But that very burden of power has made the US increasingly narrow-minded in its ideology. While Europe was still in rubble, the Truman administration was assaulted by the Soviet takeover of Eastern Europe on the one side and the Republican use of this as arguments against social democracy on the other. And the intermixture of the American labor union movement, social democrats, socialists, communists, and agents of the Soviet Union that occurred up through World War II without more than usual controversy became a matter of “treason”. And that was used to delegitimize every single part of the social democratic program from labor unions, to healthcare reform, to strongly egalitarian education, to desegregation.
Another disadvantage. Until the era of guest workers and immigration in Europe, it was pretty monocultural within each country. The culture wars could not be used to seize power and derail reform or the development of infrastructure.
At the end of World War II most European countries nationalized most of their infrastructure, including rail. In the US, rail remained in many private hands and because of its subsidy in the past was deliberately shut out of the subsidies afforded highways and air transportation, which were promoted as the transportation of the future.
Finally, the US has the same problem emulating Europe that Russia does. Only part of the country has population densities equivalent to those in Europe. But in the US the other part of the country votes in those representatives who are those telling us not to emulate Europe.
I always hear the “we broke away from Europe specifically to be different, not emulate them!”
Stupidest argument I’ve ever heard, of course. Then there’s the nationalism, and that just gets tiring. Of course, I loathe all forms of nationalism and patriotism altogether, sometimes going to extreme measures on the scale, so I cannot empathize with that at all.
I was just reading yesterday about this UK’s group proposal for a 21-hour work week. Oh yeah, we have a lot to learn from our European friends. We need to learn there’s more to life than gadgets and ever more expensive ways to entertain ourselves.
A 21-hour work week decreases unemployment. Now, to be effective, that must go along with a minimum wage bill that allows workers to make roughly the same salary as they did previously.
That’s what happened after the 40-hour work week and minimum wage were passed during the New Deal.
And less the Ebenezer Scrooges be worried about business profits, profits increase as a result of the increased demand.
Notwithstanding our emulation of Europe (circa middle ages) in recreating feudalism, complete with a ruling class and many, many serfs.
How much of the low crime rates in the cities is a function of pushing their (Muslim) brown people to the outskirts?

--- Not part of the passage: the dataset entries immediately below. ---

-- ==== Sys2Proof/Machine/Core.lean ====
section
/-! DEFINITION. The machine as the host takes it. -/

def Sys2Proof.core : Host.Core :=
  { State := Sys2Proof.Machine.State, Fault := Sys2Proof.Machine.Fault, Refusal := Sys2Proof.Machine.Refusal,
    step := Sys2Proof.Machine.step, reset := Sys2Proof.Machine.State.reset }
end

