/-! ### The recipe unit (1) -/

/-- R14, Table 1.3: the dose computation, with its divisions and its cap. -/
def Obligations.DoseComputation : Prop :=
  ∀ (n u band : Nat) (c : ClassRecord), band ≤ 3 →
    let increment := if band = 0 then c.chloride0 else if band = 1 then c.chloride1
      else if band = 2 then c.chloride2 else c.chloride3
    let c' := min 900 (c.cement + increment)
    let B := n * c.castMass
    let D := B * 1000000 / ((1000 + c') * (1000 + c.water) + 1000 * c.chelant)
    let C := D * c' / 1000
    let W := (D + C) * c.water / 1000
    let H := D * c.chelant / 1000
    let A := (D * 1000 + (1000 - u) - 1) / (1000 - u)
    u ≤ 450 →
    computeDoses n c u band = { ash := A, cement := C, water := (W : Int) - ((A : Int) - (D : Int)), chelant := H, mass := B }

/-- R15: the three dose checks, in order; each limit itself is accepted. R16, R17: the targets of an order that passes them
lie within their bounds, ash and cement are at least 1, and the dosed total is at most the batch mass. -/
def Obligations.DoseChecksAndBounds : Prop :=
  (∀ d : Doses,
    (15000 < d.mass → doseRefusal d = some .overMixer) ∧
    (d.mass ≤ 15000 → 4000 < d.cement → doseRefusal d = some .overScale) ∧
    (d.mass ≤ 15000 → d.cement ≤ 4000 → d.water < 0 → doseRefusal d = some .wetLot) ∧
    (d.mass ≤ 15000 → d.cement ≤ 4000 → 0 ≤ d.water → doseRefusal d = none)) ∧
  (∀ (n u band : Nat) (c : ClassRecord), 1 ≤ n → n ≤ 24 → u ≤ 450 → band ≤ 3 → classRanges c = true →
    doseRefusal (computeDoses n c u band) = none →
    let t := (computeDoses n c u band).targets
    1 ≤ t.ash ∧ 1 ≤ t.cement ∧ t.cement ≤ 4000 ∧ t.ash + t.cement + t.water + t.chelant ≤ n * c.castMass ∧
    n * c.castMass ≤ 15000)

/-- R4: a CLASS SET whose number and fields are in range, of a class that is UNDEFINED or not in use, replaces the whole
record and is written; out of range it is refused with RANGE, and DEFINED and in use with IN_USE, with no effect. -/
def Obligations.ClassSetReplacesTheRecord : Prop :=
  ∀ (tag n : Nat) (r : ClassRecord) (s : State), linkFree s →
    (1 ≤ n → n ≤ 6 → classRanges r = true → (s.cls n = none ∨ classInUse n s = false) →
      Completes (.classSet tag n r) s ((write (.cls n (some r)) s).answered tag (.classSet n r) (.done .empty))
        [replyFrame tag (.classSet n r) (.done .empty)]) ∧
    ((n < 1 ∨ 6 < n ∨ classRanges r = false) →
      Completes (.classSet tag n r) s (s.answered tag (.classSet n r) (.refused .range .empty)) []) ∧
    (1 ≤ n → n ≤ 6 → classRanges r = true → (s.cls n).isSome = true → classInUse n s = true →
      Completes (.classSet tag n r) s (s.answered tag (.classSet n r) (.refused .inUse .empty)) [])

/-- R7, R8: LOT DEFINE with u above 450, a band above 3, or a new number outside 1..65,535 is refused with RANGE. Of a new
number with a free entry it puts the OPEN lot there (the lowest free entry: log 18); of a number that a queued order or a
running batch names it is refused with IN_USE; of an OPEN lot it writes the entry again; of a CLOSED lot, and of a new
number with no entry free, where the CLOSED lot of lowest rank gives up its entry, it puts the OPEN lot there and every
CLOSED lot with a higher rank moves down by one (R6); with no entry free and none CLOSED it is refused with FULL.
R9: LOT CLOSE: an unknown number is refused with NO_SUCH and a lot in use with IN_USE; a CLOSED lot is answered DONE and
keeps its rank; an OPEN lot becomes CLOSED with the rank one above the highest in use. -/
def Obligations.LotsAreDefinedAndClosed : Prop :=
  ∀ (tag n u b i rank : Nat) (l : Lot) (s : State), linkFree s →
    let new : Lot := { number := n, moisture := u, band := b, state := .opened }
    let defined := fun (j : Nat) =>
      Completes (.lotDefine tag n u b) s
        ((write (.lot j (some new)) s).answered tag (.lotDefine n u b) (.done (.lot new)))
        [replyFrame tag (.lotDefine n u b) (.done (.lot new))]
    let lowered := fun (x : Lot) => match x.state with
      | .opened => x
      | .closed r => if rank < r then { x with state := .closed (r - 1) } else x
    let reopened :=
      ∃ t, exec (.lotDefine tag n u b) s = .next t ∧ t.lot i = some new ∧
        (∀ j, j ≠ i → t.lot j = (s.lot j).map lowered) ∧
        t.plantLink = answering s.plantLink (requested tag (.lotDefine n u b)) (.done (.lot new)) ∧
        t.store = { s.store with lots := t.store.lots, damaged := t.store.damaged } ∧ t.orders = s.orders
    let refused := fun (x : Reason) =>
      Completes (.lotDefine tag n u b) s (s.answered tag (.lotDefine n u b) (.refused x .empty)) []
    ((450 < u ∨ 3 < b ∨ (findLot n s = none ∧ (n < 1 ∨ 65535 < n))) → refused .range) ∧
    (1 ≤ n → n ≤ 65535 → u ≤ 450 → b ≤ 3 →
      (findLot n s = none → freeLot s = some i → defined i) ∧
      (findLot n s = some (i, l) → 0 < lotUses n s → refused .inUse) ∧
      (findLot n s = some (i, l) → lotUses n s = 0 → l.state = .opened → defined i) ∧
      (findLot n s = some (i, l) → lotUses n s = 0 → l.state = .closed rank → reopened) ∧
      (findLot n s = none → freeLot s = none → rankOf i s = some rank → 1 ≤ rank →
        (∀ j k, j ≠ i → rankOf j s = some k → rank < k) → reopened) ∧
      (findLot n s = none → freeLot s = none → (∀ j, rankOf j s = none) → refused .full)) ∧
    (findLot n s = none →
      Completes (.lotClose tag n) s (s.answered tag (.lotClose n) (.refused .noSuch .empty)) []) ∧
    (findLot n s = some (i, l) → 0 < lotUses n s →
      Completes (.lotClose tag n) s (s.answered tag (.lotClose n) (.refused .inUse .empty)) []) ∧
    (findLot n s = some (i, l) → lotUses n s = 0 → l.state = .closed rank →
      Completes (.lotClose tag n) s (s.answered tag (.lotClose n) (.done .empty)) []) ∧
    (findLot n s = some (i, l) → lotUses n s = 0 → l.state = .opened →
      Completes (.lotClose tag n) s
        ((write (.lot i (some { l with state := .closed (highestRank s + 1) })) s).answered tag (.lotClose n) (.done .empty))
        [replyFrame tag (.lotClose n) (.done .empty)])
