-- ==== Sys2Proof/Laws/State.lean ====
section
/-! SUPPORT. What each named update leaves of the state, field by field, so that no proof unfolds a record update; the operations that send (kick, raise, settle) change only their links and the outputs. -/

namespace Sys2Proof.Machine

/-! ### A command's meaning -/

/-- The end of a frame is the transmitter's event (R179). -/
theorem exec_frameSent (s : State) : exec .frameSent s = command frameEnds s := by simp [exec, execFrameSent]

/-- With the transmitter idle, the end of a frame does nothing but what ends every command. -/
theorem exec_frameSent_idle (s : State) (h : s.plantLink.sending = none) :
    exec .frameSent s = .next (if s.powered = true then settle (begin s) else begin s) := by
  simp [exec, execFrameSent, command, frameEnds, begin, h]

/-! ### Tables and pairs -/

@[simp] theorem get_put_same {α : Type} (p : PerMixer α) (m : Mixer) (v : α) : (p.put m v).get m = v := by
  cases m <;> rfl

theorem get_put_other {α : Type} (p : PerMixer α) (m k : Mixer) (v : α) (h : k ≠ m) : (p.put m v).get k = p.get k := by
  cases m <;> cases k <;> first | rfl | exact absurd rfl h

@[simp] theorem put_put {α : Type} (p : PerMixer α) (m : Mixer) (v w : α) : (p.put m v).put m w = p.put m w := by
  cases m <;> rfl

@[simp] theorem put_get {α : Type} (p : PerMixer α) (m : Mixer) : p.put m (p.get m) = p := by cases m <;> rfl

theorem at1_put1_same {α : Type} {n : Nat} (v : Vector α n) (i : Nat) (x d : α) (h : 1 ≤ i ∧ i ≤ n) :
    at1 (put1 v i x) i d = x := by
  cases i with
  | zero => omega
  | succ k => have hk : k < n := by omega
              simp [at1, put1, hk]

theorem at1_put1_other {α : Type} {n : Nat} (v : Vector α n) (i j : Nat) (x d : α) (h : j ≠ i) :
    at1 (put1 v i x) j d = at1 v j d := by
  cases i with
  | zero => rfl
  | succ k => cases j with
    | zero => rfl
    | succ l => simp [at1, put1, show ¬ k = l by omega]

theorem put1_put1 {α : Type} {n : Nat} (v : Vector α n) (i : Nat) (x y : α) : put1 (put1 v i x) i y = put1 v i y := by
  cases i with
  | zero => rfl
  | succ k =>
    apply Vector.ext
    intro j hj
    simp only [put1, Vector.getElem_setIfInBounds]
    split <;> rfl

/-! ### emit -/

@[simp] theorem emit_powered (o : Output) (s : State) : (emit o s).powered = s.powered := rfl
@[simp] theorem emit_oscillator (o : Output) (s : State) : (emit o s).oscillator = s.oscillator := rfl
@[simp] theorem emit_clock (o : Output) (s : State) : (emit o s).clock = s.clock := rfl
@[simp] theorem emit_batteryFail (o : Output) (s : State) : (emit o s).batteryFail = s.batteryFail := rfl
@[simp] theorem emit_minuteNext (o : Output) (s : State) : (emit o s).minuteNext = s.minuteNext := rfl
@[simp] theorem emit_store (o : Output) (s : State) : (emit o s).store = s.store := rfl
@[simp] theorem emit_journal (o : Output) (s : State) : (emit o s).journal = s.journal := rfl
@[simp] theorem emit_orders (o : Output) (s : State) : (emit o s).orders = s.orders := rfl
@[simp] theorem emit_batteryCleared (o : Output) (s : State) : (emit o s).batteryCleared = s.batteryCleared := rfl
@[simp] theorem emit_mixers (o : Output) (s : State) : (emit o s).mixers = s.mixers := rfl
@[simp] theorem emit_stations (o : Output) (s : State) : (emit o s).stations = s.stations := rfl
@[simp] theorem emit_arbiter (o : Output) (s : State) : (emit o s).arbiter = s.arbiter := rfl
@[simp] theorem emit_transit (o : Output) (s : State) : (emit o s).transit = s.transit := rfl
@[simp] theorem emit_spaceList (o : Output) (s : State) : (emit o s).spaceList = s.spaceList := rfl
@[simp] theorem emit_shuttle (o : Output) (s : State) : (emit o s).shuttle = s.shuttle := rfl
@[simp] theorem emit_bays (o : Output) (s : State) : (emit o s).bays = s.bays := rfl
@[simp] theorem emit_aligners (o : Output) (s : State) : (emit o s).aligners = s.aligners := rfl
@[simp] theorem emit_stationLink (o : Output) (s : State) : (emit o s).stationLink = s.stationLink := rfl
@[simp] theorem emit_plantLink (o : Output) (s : State) : (emit o s).plantLink = s.plantLink := rfl
@[simp] theorem emit_outputs (o : Output) (s : State) : (emit o s).outputs = s.outputs ++ [o] := rfl
@[simp] theorem emit_readings (o : Output) (s : State) : (emit o s).readings = s.readings := rfl
@[simp] theorem emit_pending (o : Output) (s : State) : (emit o s).pending = s.pending := rfl
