theorem afterCement_kept (m : Mixer) {s t : State} (hk : Kept s t) : Kept s (afterCement m t) := by
  unfold afterCement
  repeat' first
    | with_reducible assumption | with_reducible refine stepWait_kept _ _ _ ?_
    | with_reducible refine enterLiquids_kept _ ?_ | split

theorem enterCement_kept (m : Mixer) {s t : State} (hk : Kept s t) : Kept s (enterCement m t) := by
  unfold enterCement
  repeat' first
    | with_reducible assumption | with_reducible refine requestScale_kept _ ?_
    | with_reducible refine markStage_kept _ _ ?_ | with_reducible refine takeState_kept _ _ _ ?_

theorem afterAsh_kept (m : Mixer) {s t : State} (hk : Kept s t) : Kept s (afterAsh m t) := by
  unfold afterAsh
  repeat' first
    | with_reducible assumption | with_reducible refine stepWait_kept _ _ _ ?_
    | with_reducible refine enterCement_kept _ ?_ | split

theorem enterStage_kept (m : Mixer) (st : Stage) {s t : State} (hk : Kept s t) : Kept s (enterStage m st t) := by
  unfold enterStage
  repeat' first
    | with_reducible assumption | with_reducible refine enterAsh_kept _ ?_
    | with_reducible refine enterCement_kept _ ?_ | with_reducible refine enterLiquids_kept _ ?_
    | with_reducible refine enterMix_kept _ ?_ | with_reducible refine enterPour_kept _ ?_ | split

theorem accept_kept (m : Mixer) (c : Component) {s t : State} (hk : Kept s t) : Kept s (accept m c t) := by
  unfold accept
  try dsimp only
  repeat' first
    | with_reducible assumption | with_reducible refine withSeq_kept _ _ ?_ | with_reducible refine afterAsh_kept _ ?_
    | with_reducible refine doseWater_kept _ ?_ | with_reducible refine startPotLife_kept _ ?_
    | with_reducible refine afterLiquids_kept _ ?_ | split

theorem judgeDose_kept (m : Mixer) (ch : Channel) (c : Component) {s t : State} (hk : Kept s t) : Kept s (judgeDose m ch c t) := by
  unfold judgeDose
  try dsimp only
  repeat' first
    | with_reducible assumption | with_reducible refine accept_kept _ _ ?_
    | with_reducible refine raiseHold_kept _ _ _ ?_ | with_reducible refine deliver_kept _ _ _ ?_
    | with_reducible refine withSeq_kept _ _ ?_ | split

theorem doseCompletes_kept (m : Mixer) (d : DoseChannel) (amount : Nat) {s t : State} (hk : Kept s t) : Kept s (doseCompletes m d amount t) := by
  unfold doseCompletes
  try dsimp only
  repeat' first
    | with_reducible assumption | with_reducible refine judgeDose_kept _ _ _ ?_
    | with_reducible refine charge_kept _ _ _ ?_ | with_reducible refine endDelivery_kept _ ?_ | split

theorem judgeCement_kept (m : Mixer) {s t : State} (hk : Kept s t) : Kept s (judgeCement m t) := by
  unfold judgeCement
  try dsimp only
  repeat' first
    | with_reducible assumption | with_reducible refine deliver_kept _ _ _ ?_
    | with_reducible refine raiseHold_kept _ _ _ ?_ | with_reducible refine withSeq_kept _ _ ?_ | split

theorem weighingCompletes_kept (amount : Nat) {s t : State} (hk : Kept s t) : Kept s (weighingCompletes amount t) := by
  unfold weighingCompletes
  repeat' first
    | with_reducible assumption | with_reducible refine judgeCement_kept _ ?_
    | with_reducible refine endDelivery_kept _ ?_ | split | exact hk.same rfl rfl rfl rfl rfl rfl rfl rfl rfl rfl rfl rfl rfl

theorem cementCompletes_kept (m : Mixer) (amount : Nat) {s t : State} (hk : Kept s t) : Kept s (cementCompletes m amount t) := by
  unfold cementCompletes
  try dsimp only
  repeat' first
    | with_reducible assumption | with_reducible refine chargeCement_kept _ _ ?_
    | with_reducible refine endDelivery_kept _ ?_ | with_reducible refine releaseGrant_kept ?_
    | with_reducible refine withSeq_kept _ _ ?_ | with_reducible refine startPotLife_kept _ ?_
    | with_reducible refine launchHoldAt_kept _ _ _ _ ?_ | with_reducible refine afterCement_kept _ ?_ | split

US cities are donuts, European cities are I guess, pizzas (burnt crust edges etc.).
Are you making an assumption about the crime rate among Muslims?
Most of the European countries have low crime rates overall, regardless of location.
Conservatives are what the Europeans call “ugly Americans.” The ones who go through their European vacations nitpicking and cracking jokes about at anything they see that’s different from how Americans do it. Rather than try something different (who knows, they may like it) they just instinctively criticize. Why not just go to Cleveland or whatever for their vacation since they’re so afraid of anything different? And they ARE afraid, terrified, that the good old USA might not be the BEST at everything and that all of the propaganda they’ve gobbled up all their lives about American Exceptionalism may not be true after all. What jerks.
A friend of mine used to coordinate European trips for college-aged students from Colorado. She said it was really hard to convince the kids who had never been out of their own state (much less the country) that Paris was NOT just like Colorado Springs with the Eiffel Tower at the end of the street.
When I was visiting friends in Copenhagen, I was amazed that one of my friends thought nothing of walking home by herself, a trip of over a mile from where we were, at two in the morning. It’s not the distance that amazed me — it was the total lack of concern for her safety, a young woman walking alone at night in an urban area.
I was also really impressed with their descriptions of the social support network — even young just-out-of-university people who have NEVER held a job in their fields get paid unemployment (by the union, everyone is in a union, which negotiates salaries and benefits for all members in that field) that is sufficient to live on. Their health care is covered by the government (single-payer system), so no worries over any health care issues. And no student debts — the government pays for all education up through university, if you qualify.
They do pay for all this in taxes, but they get solid value for the money.